Russia is paying a heavy price for its annexation of Crimea, with its financial markets crashing, economic growth falling, and foreign investors and citizens pulling money out of the country at a frenetic pace.
Though the economic pain has been more self-inflicted than the result of limited sanctions imposed by the U.S. and European Union, the sanctions have helped create panic that has prompted investors and businesses to pull $70 billion out of the country in the first quarter after having withdrawn $63 billion in all of 2013.
“The deteriorating geopolitical situation has already had a negative impact on Russia’s economy,” said John Piecuch of Standard & Poor’s Corp., which last week warned that the outlook for Russia’s debt and economy had darkened. S&P said growth in Russia this year will slow further from the anemic 1.3 percent rate posted last year.
Some analysts say the Russian central bank’s emergency efforts to stem the ruble’s 10 percent nose dive against the U.S. dollar this year could push Russia into a recession. Rather than nurturing economic growth, the central bank has had to raise interest rates dramatically and sell $11 billion out of Russia’s $500 billion war chest of reserves to defend the currency.
Russian Economy Minister Alexei Ulyukayev acknowledged the dire situation Monday by telling reporters that growth in the first quarter likely will clock in at “around zero.” But he insisted that Russia will have to contend more with stagnation than recession this year.
Beyond snuffing out growth and driving up interest rates and inflation, casualties of the Crimean takeover include hopes that Russia would pursue free market reforms to make its economy less corrupt, government-centered and dependent on the sale of oil, gas and other commodities, Mr. Piecuch said.

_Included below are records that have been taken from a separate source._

/-- The floating-point format of an encoding. -/
def Enc.fp? : Enc → Option FpFmt
  | .fp32 => some Machine.fp32 | .bf16 => some Machine.bf16 | .fp16 => some Machine.fp16
  | .e4m3 => some Machine.e4m3 | .e5m2 => some Machine.e5m2 | _ => none

/-- Element width in bits (R42); RAW and reserved move as bytes (R247). -/
def Enc.bits : Enc → Nat
  | .fp32 | .int32 | .cq32 => 32
  | .bf16 | .fp16 | .int16 | .cq16 => 16
  | .bit => 1
  | _ => 8

def Enc.isCq : Enc → Bool
  | .cq32 | .cq16 => true
  | _ => false

def Enc.isInt : Enc → Bool
  | .int8 | .int16 | .int32 => true
  | _ => false

/-- INT and CQ: the integer class of R266. -/
def Enc.isIntClass (e : Enc) : Bool := e.isCq || e.isInt

/-- Neither RAW nor reserved (R44 check 0x02). -/
def Enc.valued : Enc → Bool
  | .raw | .rsv => false
  | _ => true

/-- The exact value of an element (R266) for the handle's E (CQ) or the bay's S (PS2). -/
def Enc.val (e : Enc) (E S : Int) (b : Nat) : Val :=
  match e with
  | .fp32 => Machine.fp32.read b | .bf16 => Machine.bf16.read b | .fp16 => Machine.fp16.read b
  | .e4m3 => Machine.e4m3.read b | .e5m2 => Machine.e5m2.read b
  | .int8 => .int (sext b 8) 0 | .int16 => .int (sext b 16) 0 | .int32 => .int (sext b 32) 0
  | .cq32 => .int (sext b 32) E | .cq16 => .int (sext b 16) E
  | .ps2 => ps2Read S b
  | .bit => .int (b % 2) 0
  | .raw | .rsv => .int b 0

/-- A w-bit mantissa as bits. -/
def mantBits (w : Nat) (r : Int) : Nat := (r % (2 ^ w : Nat)).toNat

/-- The value rounded once into the encoding (R101, R95, R96): its bits and the flags raised. -/
def Enc.round (e : Enc) (E S : Int) (mode : RMode) (u : Nat) (sat : Bool) (v : Val) : Nat × Fl :=
  match e.fp? with
  | some f => f.round mode u sat v
  | none =>
    let w := e.bits
    if e.isCq then
      let h : Int := 2 ^ (w - 1) - 1
      let (r, fl) := satMant E (-h) h true mode u v
      (mantBits w r, fl)
    else if e.isInt then
      let h : Int := 2 ^ (w - 1)
      let (r, fl) := satMant 0 (-h) (h - 1) false mode u v
      (mantBits w r, fl)
    else if e = .ps2 then ps2Encode S v
    else
      match v with
      | .nan _ _ => (1, { nv := true })
      | .inf _ => (1, { nx := true })
      | .fin s x => if x.isZero then (0, .none) else (1, { nx := s || x.cmpDy 1 0 != .eq })

/-! ### Arithmetic on exact values -/

/-- The NaN result of R90 (the first NaN operand, quieted) and NV for a signalling one. -/
def nanOf (vs : List Val) : Option (Val × Fl) :=
  match vs.find? Val.isNan with
  | some v => some (v.quiet, { nv := vs.any Val.isSnan })
  | none => none

/-- The default NaN of an invalid operation (R90). -/
def invalid : Val × Fl := (Val.dnan, { nv := true })

def Mag.dyOf : Mag → Nat × Int
  | .dy m e => (m, e)
  | _ => (0, 0)

/-- A signed magnitude as an integer in units of 2^e0. -/
def termAt (e0 : Int) (v : Val) : Int :=
  match v with
  | .fin s x => let (m, e) := x.dyOf; let n : Int := (m * 2 ^ (e - e0).toNat : Nat); if s then -n else n
  | _ => 0

/-- The exponent of a finite value. -/
def expOf (v : Val) : Int :=
  match v with
  | .fin _ x => x.dyOf.2
  | _ => 0

/-- Least of the exponents. -/
def minExp (vs : List Val) : Int := vs.foldl (fun a v => Min.min a (expOf v)) (match vs with | v :: _ => expOf v | [] => 0)

/-- Exact sum of finite values, with the zero-sign rule of R153; `rd` is rounding mode RD. -/
def sumFin (rd : Bool) (vs : List Val) : Val :=
  let e0 := minExp vs
  let t := vs.foldl (fun a v => a + termAt e0 v) 0
  if t = 0 then
    let s := if vs.all Val.isZero && vs.all (fun v => v.neg == (vs.headD v).neg) then (vs.headD (.inf false)).neg else rd
    .fin s (.dy 0 0)
  else .int t e0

“Russia is not totally invincible and in some ways the damage is already done,” with its economy suffering for the foreseeable future, said Lilit Gevorgyan, European economist for IHS Global Insight.
“The fear of interstate war in the past weeks made the investor community rethink their future plans with regards to Russia, which already had a troublesome profile with private investors,” she said.
The stampede from the country and the threat of further sanctions from the West raise major questions about whether the extensive ties Russia cultivated with Western businesses in the past two decades were for naught.
“The lost future business opportunities is something that would be hard to quantify but expected to be felt by the Russian economy, especially if the standoff with the West continues for an extended period of time,” Ms. Gevorgyan said. “It is not only the capital but also the Western know-how that Russia needs to overhaul its economy, and these are unlikely to come in when diplomatic relations are frozen.”
The light-handed sanctions imposed by the U.S. and EU last week, targeted at government officials and business people close to President Vladimir Putin, will cause little immediate economic pain beyond Russia’s weak markets, nor will they prompt Mr. Putin to reverse his takeover of Crimea, she said.
The U.S. and EU are considering more severe sanctions targeting Russian companies, but European nations — which have far more extensive trade ties with Russia than the U.S. — are wary unless Moscow attempts further aggressions in Ukraine or elsewhere in Eastern Europe.
Ms. Gevorgyan said sanctions would have to be onerous to have any significant effect and in the end are unlikely to work.